TASK REQUIREMENTS |
Your response should be the lines from the one containing "hwCold.clk with temerg" through the end of the material, copied exactly and with nothing added.
**** DATA ****
-- ==== Sys2Proof/Machine/Resets.lean ====
section
/-!
DEFINITION. Resets (R152, R153, R210–R212, R314, R464–R468, R483, R522, R524): what each unit is right after a reset, the machine right
after a cold reset, and what the warm, forced, cold and per-core resets do to the machine.
-/
namespace Sys2Proof.Machine

/-! ### Units right after a reset -/

def noLand : Land := ⟨0, 0, false, false⟩

def folioFresh : Folio := ⟨0#32, [], [], false, false, noLand, noLand, [], []⟩

def bankFresh : Bank := ⟨false, none, 0, [], noLand, 0, 0, []⟩

def slotFresh : ChainSlot := ⟨false, [], noLand, [], false⟩

/-- A compute core right after a reset; the registers g, v and p, for which the spec states no value, are zero (log entry 2). -/
def coreFresh : Core :=
  { st := .idle, inTrap := false, lastClass := 0, pc := 0, next := 0, slot0 := none, idle := none, grace := none,
    halting := false, anchor := 0,
    g := Vector.replicate 32 0#64, v := Vector.replicate 32 0#1024, p := Vector.replicate 8 0#64, sb := [],
    divFree := 0, vdivFree := 0, fpSet := (0, 0), chnSet := (0, 0), rdPort := 0, wrPort := [], wait := none, loads := [], stores := [], icode := [], ibad := [],
    isoft := [], dlines := [], dclock := 0, streams := [], range := none, folios := Vector.replicate 8 folioFresh,
    banks := Vector.replicate 2 bankFresh, floads := [], restore := none, ops := [], rows := [], runs := [], seq := none, mmacs := [], ast := .idle, arrFree := 0,
    ardFree := 0, scrubEnd := 0, skewIdx := 0, halt := none, slots := Vector.replicate 4 slotFresh, sends := [], charges := [] }

def carFresh : Car := ⟨.idle, 0, 0, 0, false, none, [], [], []⟩

def teFresh : TeCh := ⟨.idle, [], [], none, none, 0, none⟩

def syncFresh : Sync := ⟨[], [], Vector.replicate 64 noBar, [], [], none, 0⟩

/-- The ports after a reset: every buffer of the partner is free (log entry 6). -/
def netFresh : Net :=
  ⟨Vector.replicate 4 ⟨128, 128, false, 0, 0, []⟩, [], Vector.replicate 32 noChan, [], false, [], Vector.replicate 2 false, false,
    Vector.replicate 2 ⟨31, 0⟩, false⟩

/-- KC held in reset; its registers, for which the spec states no value, are zero (log entry 2). -/
def kcFresh : Kc :=
  ⟨false, false, false, 0, Vector.replicate 8 0#64, Vector.replicate 64 0#64, Vector.replicate 64 0#64, Vector.replicate 24 0#64, false,
    false⟩

def fwFresh : Fw :=
  { res := [], inc := [], pwait := [], made := [], clock := 0, round := [], last := 0, cmds := [], calEnd := 0, phase := none,
    attached := none, lastInst := 0, hbSeq := 0, hbClock := 0, hbAt := 0, orphan := false, hseq := 0, orphanFrame := 0,
    readyFrame := 0, ready := false, detach := false, lastDone := 0, budget := none, budgetAt := 0, temp := none, tempAt := 0,
    tokens := 0, safe := false, epochNum := 0, epochTo := 0, firstReady := false, slotVersion := 0, mailq := [], retire := [], owed := [], loading := none }

def holdFresh : Hold := ⟨none, false, false, 0, 0, none⟩

def bootFresh : Boot := ⟨false, false, 0, false, none, [], none, none, false, 0, [], 0, false, false, false⟩

/-- Test-logic-reset selects IDCODE (R518). -/
def tapFresh : Tap := ⟨1, 0, 0, 0, [], 0, false⟩

/-- The machine with PORST_N low: straps not yet sampled, PLL not locked (spec/14, "Start sequence"). What the spec leaves undefined at
a cold reset is zero (log entry 2). -/
def hwCold : Hw :=
  { frame := 0, now := 0, free := 0, nid := 0, regs := [], rlatch := [], wlatch := [], mem := [], bad := [], soft := [],
    beats := [], got := [], rcd := ⟨[], 0, false, false, []⟩, clk := ⟨false, false, [], 0, false, 0⟩, coreEn := 0xFF, tcmSwap := false,
    active := [], shadow := [], bmc := ⟨false, false, [], [], [], [], none, false⟩, hold := holdFresh, handoff := [], chkOff := [],
    chkBoth := [], chkErr := [], cores := Vector.replicate 8 coreFresh, cars := Vector.replicate 64 carFresh, tes := Vector.replicate 64 teFresh,
    tenDone := (0, []), bg := [], sync := syncFresh, net := netFresh, kc := kcFresh, fw := fwFresh, boot := bootFresh, tap := tapFresh, tok := 0, out := [] }

/-! ### Cores -/

/-- Keep the stored registers that `keep` names; the others return to their reset values. -/
def keepRegs (keep : Nat → Bool) (hw : Hw) : Hw := { hw with regs := hw.regs.filter (fun e => keep e.1) }

/-- A core after a reset with folios and accumulators whose contents are not defined (R152): free values. -/
def coreAfter (k : Nat) : Core :=
  let tab (m i : Nat) : List (Nat × Byte) :=
    (Config.freeBytes (k + i)).foldl (fun t p => tabPut (fun _ => 0) (p.1 % m) p.2 t) []
  let bank (i : Nat) : List (Nat × Nat) :=
    (Config.freeCells (k + i)).foldl (fun t p => tabPut (fun _ => 0) (p.1 % 4096) (p.2 % 2 ^ 58) t) []
  { coreFresh with
    folios := coreFresh.folios.mapIdx (fun i f => { f with data := tab 16384 (2 * i), strip := tab 512 (2 * i + 1) })
    banks := coreFresh.banks.mapIdx (fun i b => { b with cells := bank (16 + i) }) }

/-- Reset core `n`: its state, and its CORE block but for CORE_DCSTAT.SB_LOST and LOST_LINES (R464, R468). Its sends have no owner
any more, and nothing of it waits for a slot. -/
def coreReset (n : Fin 8) (hw : Hw) : Hw :=
  let lost := hw.reg (coreReg n 0x604) &&& 0x8000FFFF#32
  let hw1 := keepRegs (fun o => decide (o < coreReg n 0 ∨ coreReg n 0x100000 ≤ o)) hw
  let hw2 := { hw1.setReg (coreReg n 0x604) lost with
    free := hw.free + 32
    bg := hw1.bg.filter (fun b => match b.what with
      | .prefetch c _ => decide (c ≠ n.val)
      | .code c => decide (c ≠ n.val)
      | _ => true)
    net := { hw1.net with txns := hw1.net.txns.filter (fun t => match t.owner with
      | .send c _ => decide (c ≠ n.val)
      | _ => true) } }
  hw2.setCore n (coreAfter hw.free)

/-- Write-buffer entries and queue lines of core `n` (R211): a store of one line is held until it is acknowledged, a line of another
operation until its beat, a line of a send until it is handed to the port (log entry 91). -/
def buffered (hw : Hw) (n : Fin 8) : Nat :=
  let c := hw.core n
  let one := (c.stores.filter (fun s => decide (hw.now < s.ack ∧ s.lines.length = 1))).map (fun s => (s.id, s.lines.headD 0 / 128))
  let many := (hw.beats.filter (fun b => decide (b.unit = n.val) && b.wr && !b.fin)).map (fun b => (b.id, b.addr / 128))
  (one ++ many).eraseDups.length + (c.sends.map (fun s => s.beats.length)).sum

/-- Record what a forced reset discards from core `n` (R211). -/
def countLost (n : Fin 8) (hw : Hw) : Hw :=
  let k := buffered hw n
  if k = 0 then hw else hw.setReg (coreReg n 0x604) (BitVec.ofNat 32 (2 ^ 31 + hw.fld (coreReg n 0x604) 16 8 * 2 ^ 16 + min 0xFFFF k))

/-! ### Warm and forced resets -/

/-- Channel `k` abandons its descriptors, which DISCARD counts (R314). -/
def abandon (k : Nat) (hw : Hw) : Hw :=
  let c := hw.te k
  let n := c.held.length + (c.flights.filter (fun f => decide (f.phase = 0))).length
  (hw.setFld (teReg k 0x18) 16 16 (min 0xFFFF (hw.fld (teReg k 0x18) 16 16 + n))).modTe k (fun _ => teFresh)

/-- Registers that a warm or forced reset keeps (R483, R524); of a register kept in part the rest is cleared by `hotClear`. -/
def hotKeeps (o : Nat) : Bool :=
  decide (o < 0x200000 + 0x100000 ∧ o ≠ 0x10000C)
  || decide (o = 0x300020 ∨ o = 0x300000)
  || decide (o = 0x400008 ∨ (0x400010 ≤ o ∧ o < 0x400020))
  || decide (0x600000 ≤ o ∧ o < 0x601000 ∧ o % 0x40 = 0x18)
  || decide (o = 0x900018 ∨ o = 0x90001C ∨ o = 0x900020)
  || decide (0xA00000 ≤ o ∧ o < 0xA04000 ∧ o % 0x100 = 0x20)
  || decide (o = FLT_STAT ∨ o = FLT_WIDX ∨ (0xB00040 ≤ o ∧ o < 0xB00080) ∨ (0xB00100 ≤ o ∧ o < 0xB00300) ∨ o = 0xB00304)
  || decide (o = 0xD00088 ∨ o = 0xD0010C ∨ o = 0xD0011C ∨ (0xD01000 ≤ o ∧ o < 0xD01C00 ∧ (o % 0x400 < 0x200 ∨ o % 0x400 = 0x204)))
  || decide (0xE00000 ≤ o ∧ o < 0xF00000)
  || decide (0x1000000 ≤ o ∧ o % 0x100000 = 0x604)

/-- The parts that go of the registers kept in part. -/
def hotClear (hw : Hw) : Hw :=
  let hw1 := (hw.clrReg 0x400008 (2 ^ 31)).setReg 0xD00088 (hw.reg 0xD00088 &&& 0x0000FF00#32)
  let hw2 := (List.range 64).foldl (fun h k => h.setReg (teReg k 0x18) (hw.reg (teReg k 0x18) &&& 0xFFFF0000#32)) hw1
  (List.finRange 8).foldl (fun h n => h.setReg (coreReg n 0x604) (h.reg (coreReg n 0x604) &&& 0x8000FFFF#32)) hw2

/-- A warm or forced reset takes effect (R464, R467, R483, R524): the cluster is HELD, KC is held. -/
def hotReset (forced : Bool) (hw0 : Hw) : Hw :=
  let hw := remapAbort (settle hw0.now hw0)
  let hw1 := if forced then (List.range 64).foldl (fun h k => abandon k h) ((List.finRange 8).foldl (fun h n => countLost n h) hw) else hw
  let hw2 := hotClear (keepRegs hotKeeps hw1)
  let hw3 := (List.finRange 8).foldl (fun h n => coreReset n h) hw2
  let hw4 := setState 3 (hw3.setFld 4 5 2 (1 + 2 * b2n forced))
  let st := hw4.setFld 0x200034 0 4 0
  { st with
    rlatch := [], wlatch := [], beats := [], got := [], tcmSwap := false, hold := holdFresh, handoff := [], chkOff := [], chkBoth := []
    chkErr := []
    rcd := { st.rcd with phaseSeen := false, ringOn := true }
    bmc := { st.bmc with swapped := false }
    cars := Vector.replicate 64 carFresh, tes := Vector.replicate 64 teFresh, bg := []
    sync := { syncFresh with time := st.now }
    net := { netFresh with linkup := st.net.linkup }
    kc := kcFresh
    fw := { fwFresh with hseq := st.fw.hseq, hbClock := st.fw.hbClock, budgetAt := st.fw.budgetAt }
    boot := { st.boot with drain := none, coreReq := [], pwrReq := none, exitReq := none, warmAfter := false } }

/-! ### Cold reset -/

/-- Storage keys of bonded memory. -/
def isBmKey (k : Nat) : Bool := decide (k < 0x2000000000 ∨ 0x80000000000 ≤ k)

/-- A cold reset (R464, R465): PORST_N is low. Bonded memory stands until training zeroes it (R460); the contents of the other
memories (R522), of folios and of accumulators (R152) are not defined: free values. What is counted from outside the cluster goes on: the levels of its pins. -/
def coldReset (hw : Hw) : Hw :=
  let sram := (Config.freeBytes hw.free).filter (fun p => !isBmKey p.1)
  let mem := sram.foldl (fun m p => tabPut memReset p.1 p.2 m) (hw.mem.filter (fun p => isBmKey p.1))
  { hwCold with
    free := hw.free + 257, nid := hw.nid, mem := mem, bad := hw.bad, soft := hw.soft, active := hw.active, shadow := hw.shadow
    clk := { hwCold.clk with temerg := hw.clk.temerg }
    cores := Vector.ofFn (fun n => coreAfter (hw.free + 1 + 32 * n.val))
    net := { netFresh with linkup := hw.net.linkup }
    tap := { hw.tap with isolated := false } }

end Sys2Proof.Machine
end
****
PROBLEM SOLUTION |
    clk := { hwCold.clk with temerg := hw.clk.temerg }
    cores := Vector.ofFn (fun n => coreAfter (hw.free + 1 + 32 * n.val))
    net := { netFresh with linkup := hw.net.linkup }
    tap := { hw.tap with isolated := false } }

end Sys2Proof.Machine
end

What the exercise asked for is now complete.